Prior predictive density given by $f(y) = {f(y\mid \lambda) g(\lambda)}\big/{g(\lambda | y)}$?

(I guess stats.SE is the right place for this)

I'm reading Albert's book "Bayesian computation with R". To get theprior predictive density, he extensively uses this formula

$$f(y) = \frac{f(y\mid \lambda) g(\lambda)}{g(\lambda | y)}, \qquad (1)$$

where $f(y\mid \lambda)$ is the (whatever model we have; in the specific example 3.3, Poisson) sampling density on $y$, $g(\lambda)$ prior density on parameter $\lambda$, and $g(\lambda \mid y)$ posterior density on $\lambda$.

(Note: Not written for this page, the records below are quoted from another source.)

-- ==== Sys2Proof/Certificates/Slice0/Obligations.lean ====
section
/-! DEFINITION. The statements for the provers, one `def Obligations.<Name> : Prop` each. -/

open Sys2Proof Sys2Proof.Machine

/-! ## Encoding -/

/-- Decoding an encoded well-formed command gives it back, with every operand at every value (R71 to R81). -/
def Obligations.DecodeAfterEncodeGivesTheCommand : Prop :=
  ∀ i : Instr, i.wellFormed = true → decode (encode i) = .ok i

/-- Each word has one meaning: what a word decodes to is well-formed and encodes to that word (R78, R81). -/
def Obligations.EncodeAfterDecodeGivesTheWord : Prop :=
  ∀ (w : Word) (i : Instr), decode w = .ok i → i.wellFormed = true ∧ encode i = w

/-- R77: 21 rows; "A word `w` spells the command of a row exactly when `(w & mask) == match`. At most one row matches
any word". -/
def Obligations.WordSpellsTheRowItMatches : Prop :=
  tableRows.length = 21 ∧
  (∀ i : Instr, ∃ r ∈ tableRows, tableMatch r = tableMatch i ∧ tableMask r = tableMask i) ∧
  (∀ (w : Word) (r : Instr), r ∈ tableRows →
    (w &&& tableMask r = tableMatch r ↔ ∃ i, decode w = .ok i ∧ tableMatch i = tableMatch r)) ∧
  (∀ (w : Word) (r r' : Instr), r ∈ tableRows → r' ∈ tableRows →
    w &&& tableMask r = tableMatch r → w &&& tableMask r' = tableMatch r' → r = r')

/-- R79: every word in a class that the rule lists is illegal, and every word in none of them decodes. -/
def Obligations.UndefinedAndReservedWordsAreIllegal : Prop :=
  (∀ w : Word, ListedIllegal w → IllegalWord w) ∧
  (∀ w : Word, ¬ ListedIllegal w → ∃ i, decode w = .ok i)

/-- A few words written out from the spec (R77, R80, R81) decode to the commands they stand for. -/
def Obligations.WrittenOutWordsDecode : Prop :=
  decode 0x00000000 = .ok .nop ∧
  decode 0x01000000 = .ok .tinit ∧
  decode 0x02000280 = .ok (.gfmul 0x02 0x80) ∧
  decode 0x03000019 = .ok (.exprd 25) ∧
  decode 0x11102200 = .ok (.msgput 16 0x2200) ∧
  decode 0x2000090A = .ok (.classify 9 10) ∧
  decode 0x2800000A = .ok (.mrdrow 10) ∧
  decode 0x30000001 = .ok (.ctlwr 1) ∧
  decode 0xFFFFFFFF = .error .undefinedOpcode

/-- A step runs the host's next command (R21, R51, R78): a word that decodes to `i` runs as `exec i`, the host's position
one further, and a word that decodes to nothing ends in E_ILLEGAL. -/
def Obligations.StepRunsTheIssuedCommand : Prop :=
  ∀ (s : State) (w : Word), s.prog[s.pos]? = some (.issue w) →
    (∀ i, decode w = .ok i → step s = exec i { s with pos := s.pos + 1 }) ∧
    (∀ e, decode w = .error e → step s = .next { s with pos := s.pos + 1, lasterr := .illegal, sticky := true })

/-! ## Whole-machine rules -/

/-- R231: every command answers a next state; one that fails writes LASTERR and STICKY and nothing else. The same of a
word that is no command. -/
def Obligations.FailingCommandWritesOnlyLasterrAndSticky : Prop :=
  (∀ (i : Instr) (s : State), ∃ t, exec i s = .next t ∧
    (t.lasterr ≠ .ok → t = { s with lasterr := t.lasterr, sticky := true })) ∧
  (∀ (w : Word) (s : State), ∃ t, issue w s = .next t ∧
    (t.lasterr ≠ .ok → t = { s with lasterr := t.lasterr, sticky := true }))

/-- R230: the numeric codes, of which there are no others, and that each is reported only by the commands and for the
causes the table gives. -/
def Obligations.EachErrorCodeHasItsCause : Prop :=
  (ErrCode.ok.bits = 0 ∧ ErrCode.illegal.bits = 1 ∧ ErrCode.range.bits = 2 ∧ ErrCode.logzero.bits = 3 ∧
    ErrCode.notable.bits = 4 ∧ ErrCode.nomsg.bits = 5 ∧ ErrCode.msgovf.bits = 6 ∧ ErrCode.nopar.bits = 7 ∧
    ErrCode.seq.bits = 8 ∧ ErrCode.notready.bits = 9 ∧ ErrCode.capacity.bits = 10) ∧
  (∀ e : ErrCode, e.bits.toNat ≤ 10) ∧
  (∀ (w : Word) (s t : State), issue w s = .next t → (t.lasterr = .illegal ↔ ∃ e, decode w = .error e)) ∧
  ∀ (i : Instr) (s t : State), exec i s = .next t →
    (t.lasterr = .range →
      (∃ n v, i = .msgput n v ∧ (n.toNat = 0 ∨ n.toNat > 16 ∨ v >>> n.toNat ≠ 0)) ∨
      (∃ b, i = .cwrd b ∧ b.toNat ≥ (s.msglen + 7) / 8) ∨
      (∃ a b, i = .classify a b ∧ (a.toNat > 10 ∨ b.toNat > 10)) ∨
      (∃ b, i = .mrdrow b ∧ b.toNat > 10)) ∧
    (t.lasterr = .logzero → i = .logrd 0) ∧
    (t.lasterr = .notable → s.tblValid = false ∧ ((∃ a b, i = .gfmul a b) ∨ (∃ b, i = .exprd b) ∨ (∃ b, i = .logrd b) ∨ i = .rsgen)) ∧
    (t.lasterr = .nomsg → i = .rsgen ∧ s.msglen = 0) ∧
    (t.lasterr = .msgovf → ∃ n v, i = .msgput n v ∧ s.msglen + n.toNat > 32) ∧
    (t.lasterr = .nopar → s.parValid = false ∧ (i = .parrd ∨ i = .mplace ∨ i = .mbuild)) ∧
    (t.lasterr = .seq →
      (i = .mfind ∧ s.phase ≠ .cleared) ∨ (i = .mtime ∧ s.phase ≠ .finder) ∨ (i = .mfmt ∧ s.phase ≠ .timing) ∨
      (i = .mplace ∧ s.phase ≠ .format) ∨ (i = .mmask ∧ s.phase ≠ .placed)) ∧
    (t.lasterr = .notready → s.phase ≠ .done ∧ ∃ b, i = .mrdrow b) ∧
    (t.lasterr = .capacity → s.strict = true ∧ s.msglen + 16 > 36 ∧ (i = .mplace ∨ i = .mbuild)) ∧
    t.lasterr ≠ .illegal

/-- R23: only ten commands write RESULT, and none that fails; an 8-bit result has zeros above it; a host write to RESULT
is ignored (R52) and only moves the host's position (that a bus access moves it is the model's, log entry 7); RESULT is
0 after reset. -/
def Obligations.ResultHasTenWriters : Prop :=
  State.reset.result = 0 ∧
  (∀ (s : State) (d : Word), s.prog[s.pos]? = some (.busWrite 4 (Config.portBase + 4) d) →
    step s = .next { s with pos := s.pos + 1 }) ∧
  (∀ (w : Word) (s t : State), issue w s = .next t → t.lasterr ≠ .ok → t.result = s.result) ∧
  ∀ (i : Instr) (s t : State), exec i s = .next t →
    (t.result ≠ s.result →
      (∃ a b, i = .gfmul a b) ∨ (∃ b, i = .exprd b) ∨ (∃ b, i = .logrd b) ∨ (∃ b, i = .cwrd b) ∨ i = .rsgen ∨
      i = .parrd ∨ (∃ a b, i = .classify a b) ∨ i = .mplace ∨ i = .mbuild ∨ (∃ b, i = .mrdrow b)) ∧
    (t.lasterr = .ok →
      ((∃ a b, i = .gfmul a b) ∨ (∃ b, i = .exprd b) ∨ (∃ b, i = .logrd b) ∨ (∃ b, i = .cwrd b) →
        t.result.toNat < 256) ∧
      (i = .rsgen ∨ i = .parrd → t.result.toNat < 65536) ∧
      ((∃ a b, i = .classify a b) → t.result.toNat < 2) ∧
      ((∃ b, i = .mrdrow b) → t.result.toNat < 2048))

/-- R26: STICKY is set by every command that ends in an error, cleared by STCLR and reset only, and kept by every
other completing command. -/
def Obligations.StickyIsClearedOnlyByStclrAndReset : Prop :=
  State.reset.sticky = false ∧
  (∀ s : State, s.resetBlock.sticky = false) ∧
  (∀ (w : Word) (s t : State), issue w s = .next t →
    (t.lasterr ≠ .ok → t.sticky = true) ∧
    (t.lasterr = .ok → decode w ≠ .ok .stclr → t.sticky = s.sticky) ∧
    (decode w = .ok .stclr → t.sticky = false))

/-- R27: a completing MPLACE or MBUILD writes TRUNC by whether it dropped bits, STCLR clears it, nothing else changes
it, and it is 0 after reset. -/
def Obligations.TruncFollowsThePlacement : Prop :=
  State.reset.trunc = false ∧
  (∀ (w : Word) (s t : State), issue w s = .next t →
    (decode w = .ok .mplace ∨ decode w = .ok .mbuild → t.lasterr = .ok → t.trunc = decide (s.msglen + 16 > 36)) ∧
    (decode w = .ok .stclr → t.trunc = false) ∧
    (t.lasterr ≠ .ok ∨ (decode w ≠ .ok .mplace ∧ decode w ≠ .ok .mbuild ∧ decode w ≠ .ok .stclr) → t.trunc = s.trunc))

/-- R28, R38: only TINIT sets TBL_VALID, no command clears it, and while it is 1 no command changes EXP or LOG, and TINIT
changes nothing but LASTERR. -/
def Obligations.TablesNeverChangeOnceValid : Prop :=
  State.reset.tblValid = false ∧
  ∀ (i : Instr) (s t : State), exec i s = .next t →
    t.tblValid = (s.tblValid || decide (i = .tinit)) ∧
    (s.tblValid = true → t.exp = s.exp ∧ t.log = s.log ∧ (i = .tinit → t = { s with lasterr := .ok }))

/-- R29: PAR_VALID is set by a completing RSGEN, cleared by MSGCLR, a completing MSGPUT and reset, and kept by every
other command; PARRD, MPLACE (at its phase) and MBUILD fail with E_NOPAR while it is 0. -/
def Obligations.ParValidFollowsTheMessage : Prop :=
  State.reset.parValid = false ∧
  (∀ s : State, s.resetBlock.parValid = false) ∧
  (∀ (i : Instr) (s t : State), exec i s = .next t →
    t.parValid =
      match i with
      | .rsgen => s.parValid || decide (t.lasterr = .ok)
      | .msgclr => false
      | .msgput _ _ => s.parValid && decide (t.lasterr ≠ .ok)
      | _ => s.parValid) ∧
  (∀ s : State, s.parValid = false →
    Raises .parrd s .nopar ∧ Raises .mbuild s .nopar ∧ (s.phase = .format → Raises .mplace s .nopar))

/-- R30: the codes of PHASE, which command sets each value, and that each phase command needs the phase before it. -/
def Obligations.PhaseMovesInOrder : Prop :=
  (Phase.cleared.bits = 0 ∧ Phase.finder.bits = 1 ∧ Phase.timing.bits = 2 ∧ Phase.format.bits = 3 ∧
    Phase.placed.bits = 4 ∧ Phase.done.bits = 5 ∧ Phase.noMatrix.bits = 7) ∧
  (∀ p : Phase, p.bits ≠ 6) ∧
  State.reset.phase = .noMatrix ∧
  (∀ (i : Instr) (s t : State), exec i s = .next t → t.phase ≠ s.phase →
    (i = .mclr ∧ t.phase = .cleared) ∨
    (i = .mfind ∧ s.phase = .cleared ∧ t.phase = .finder) ∨
    (i = .mtime ∧ s.phase = .finder ∧ t.phase = .timing) ∨
    (i = .mfmt ∧ s.phase = .timing ∧ t.phase = .format) ∨
    (i = .mplace ∧ s.phase = .format ∧ t.phase = .placed) ∨
    (i = .mmask ∧ s.phase = .placed ∧ t.phase = .done) ∨
    (i = .mbuild ∧ t.phase = .done)) ∧
  (∀ s : State,
    (s.phase ≠ .cleared → Raises .mfind s .seq) ∧ (s.phase ≠ .finder → Raises .mtime s .seq) ∧
    (s.phase ≠ .timing → Raises .mfmt s .seq) ∧ (s.phase ≠ .format → Raises .mplace s .seq) ∧
    (s.phase ≠ .placed → Raises .mmask s .seq) ∧
    (s.phase ≠ .done → ∀ b : Byte, b.toNat ≤ 10 → Raises (.mrdrow b) s .notready))

/-- R39: while PHASE = 5 only MCLR and MBUILD change M, and the phase commands fail with E_SEQ. -/
def Obligations.FinishedMatrixIsImmutable : Prop :=
  ∀ s : State, s.phase = .done →
    (∀ (i : Instr) (t : State), exec i s = .next t → t.matrix ≠ s.matrix → i = .mclr ∨ i = .mbuild) ∧
    Raises .mfind s .seq ∧ Raises .mtime s .seq ∧ Raises .mfmt s .seq ∧ Raises .mplace s .seq ∧ Raises .mmask s .seq

/-- A step moves the host's position by exactly one for the operation it runs and keeps the program. R21 says so of each
command issued; that reads, bus accesses and the reset move it too is the model's (log entry 7), that no step writes
the parameters is log entry 2, and that nothing changes with no operation left is log entry 5. -/
def Obligations.StepMovesOnByOneAndKeepsTheProgram : Prop :=
  ∀ s t : State, step s = .next t →
    t.prog = s.prog ∧ t.formatWord = s.formatWord ∧ t.formatMap = s.formatMap ∧
    (s.pos < s.prog.length → t.pos = s.pos + 1) ∧
    (s.prog.length ≤ s.pos → t = s)

/-- The invariant holds after reset. It rests on log entry 1 (the model's values for M, EXP and LOG) in no clause: each
clause about them has a flag for its premise that reset leaves 0. -/
def Obligations.InvariantHoldsAfterReset : Prop := Inv State.reset

/-- Every step keeps the invariant, from every state that has it: the tables are the field's while TBL_VALID = 1, PAR is
the parity of the message while PAR_VALID = 1, MSGLEN stays at most 32, M is as far as PHASE says, a failure in LASTERR
is also in STICKY. That FORMAT_MAP stays a map of R166 and the position within the program rests on log entries 2 and 7
(no step writes the parameters; each host operation moves the position by one). -/
def Obligations.EveryStepKeepsTheInvariant : Prop :=
  ∀ s t : State, Inv s → step s = .next t → Inv t

/-- R40: "The block has no hidden state that a program can observe indirectly". Two states that differ only in content
that no rule reads step to outcomes that differ only there; and while no matrix is complete, what M holds changes
neither the RESULT nor the STATUS that a word leaves. -/
def Obligations.UnreadableContentIsNeverObserved : Prop :=
  (∀ s t : State, SameVisible s t → SameOutcome (step s) (step t)) ∧
  ∀ (s t u : State) (m : Matrix) (w : Word), s.phase ≠ .done → issue w s = .next t →
    issue w { s with matrix := m } = .next u → t.result = u.result ∧ statusWord t = statusWord u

Now, I'm thoroughly confused about this! Okay, the equation $$f(y\mid \lambda) g(\lambda)) = g(\lambda \mid y) f(y)$$ is just the familiar Bayes' theorem rearranged, but I can't quite explain why we're using it, because don't we in the first place find the posterior by Bayes' theorem $$g(\lambda | y) = \frac{g(y\mid \lambda) g(\lambda)}{g(y)}$$ (or so, I'm not exactly sure about the notational logic behind $g$s and $f$s)? Why don't we end up with $f(y) = f(y)$?

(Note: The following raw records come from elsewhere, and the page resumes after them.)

/-- 18, 59: the invariant on a state whose flags are all set, PHASE = 5, with an operation to run. -/
theorem witness_Invariant :
    Inv { finished with prog := [.issue 0x28000000] } ∧ finished.phase = .done ∧
    ∃ t, step { finished with prog := [.issue 0x28000000] } = .next t :=
  ⟨{ tables := finished_inv.tables, msglen := finished_inv.msglen, parity := finished_inv.parity,
     matrix := finished_inv.matrix, sticky := finished_inv.sticky, formatMap := finished_inv.formatMap,
     pos := Nat.zero_le _ }, rfl, _, rfl⟩

/-- 19: two different states that look alike, and a state at PHASE other than 5 with its two next states. -/
theorem witness_SameVisible :
    SameVisible State.reset { State.reset with par := #v[1, 2], matrix := matrixOf [1] } ∧
    State.reset ≠ { State.reset with par := #v[1, 2], matrix := matrixOf [1] } ∧
    (State.reset.phase ≠ .done ∧ (∃ t, issue 0x21000000 State.reset = .next t) ∧
      ∃ u, issue 0x21000000 { State.reset with matrix := matrixOf [1] } = .next u) := by
  refine ⟨?_, fun h => absurd (congrArg State.par h) (by decide), by decide, ⟨_, rfl⟩, ⟨_, rfl⟩⟩
  exact {
    tblValid := rfl, msglen := rfl, parValid := rfl, phase := rfl, strict := rfl, trunc := rfl, result := rfl
    lasterr := rfl, sticky := rfl, formatWord := rfl, formatMap := rfl, prog := rfl, pos := rfl, reads := rfl
    exp := fun _ => rfl, log := fun _ _ _ => rfl, msg := fun _ _ => rfl
    par := fun h => absurd h (by decide), matrix := fun h => absurd rfl h }

/-- 20: the last value that is not reduced and the first that is. -/
theorem witness_DoublingStep : xtime 127 = 254 ∧ xtime 128 = 0x1D ∧ xtime 255 = 0xE3 := by decide

/-- 23, 24, 27: operands that are and that are not 0. -/
theorem witness_Operands : (0 : Byte) = 0 ∧ (0x53 : Byte) ≠ 0 ∧ (0xCA : Byte) ≠ 0 := by decide

/-- 28, 31: the last codeword of a 20-bit message, its last bit, and the first index past it. -/
theorem witness_Codewords :
    2 < (20 + 7) / 8 ∧ (2 : Byte).toNat < (loaded.msglen + 7) / 8 ∧ (3 : Byte).toNat ≥ (loaded.msglen + 7) / 8 := by decide

/-- 30: n at 0, 1, 16 and 17, v just too wide, and the message exactly full and one past it. -/
theorem witness_Msgput :
    (0 : BitVec 5).toNat = 0 ∧ (17 : BitVec 5).toNat > 16 ∧ (16 : BitVec 16) >>> (4 : BitVec 5).toNat ≠ 0 ∧
    (15 : BitVec 16) >>> (4 : BitVec 5).toNat = 0 ∧ 1 ≤ (1 : BitVec 5).toNat ∧ (16 : BitVec 5).toNat ≤ 16 ∧
    loaded.msglen + (12 : BitVec 5).toNat ≤ 32 ∧ loaded.msglen + (13 : BitVec 5).toNat > 32 := by decide

/-- 34: a parity that is the remainder, and two messages of one length. -/
theorem witness_Parity :
    IsParityOf #v[0x03, 0x20] [0x01] ∧ ([0x12, 0x34] : List Byte).length = ([0x56, 0x78] : List Byte).length :=
  ⟨⟨[0x01], rfl, by decide⟩, rfl⟩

I thought predictive distributions (prior and posterior) were solely attained by 'marginalizing', you know, this thing:

$$f(y) = \int_\Theta f(y\mid \theta) g(\theta) d \theta \qquad (2)$$

edit. (for prior predictive; and for posterior predictive something like $f(\tilde{y} \mid y) = \int_\Theta f(\tilde{y}\mid \theta) g(\theta \mid y) d \theta$)

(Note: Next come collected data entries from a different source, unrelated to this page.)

-- ==== Sys2Proof/Word.lean ====
section
/-! DEFINITION. The word types of the manual (00 "Numbers, bits and bytes") and the shape of a sparse table. -/
namespace Sys2Proof

abbrev Byte := BitVec 8
abbrev Half := BitVec 16
abbrev Word := BitVec 32
abbrev Double := BitVec 64

/-- A sparse table: pairs of key and value, keys strictly rising, no entry holding the default. -/
abbrev Tbl (α : Type) := List (Nat × α)

/-- Byte-addressed storage: what is not listed reads as zero. -/
abbrev Memory := Tbl Byte

/-- The four sticky arithmetic flags in the places of CSQ_AFLAGS (Table 02.10): INV[0] OVF[1] UNF[2] SAT[3]. -/
abbrev AFlags := BitVec 4

end Sys2Proof
end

The formulas$$f(y) = \frac{f(y\mid \lambda) g(\lambda)}{g(\lambda | y)}$$ for the prior predictive (or marginal) density and $$g(\lambda | y) = \frac{f(y\mid \lambda) g(\lambda)}{f(y)}$$for the posterior density are both derived from the joint distribution$$f(y\mid \lambda) g(\lambda)) = g(\lambda \mid y) f(y)$$which uses $f$ for densities of samples and $g$ for densities of parameters. They are simply used in different settings. For instance the prior predictive is useful to assess the fit of a given model.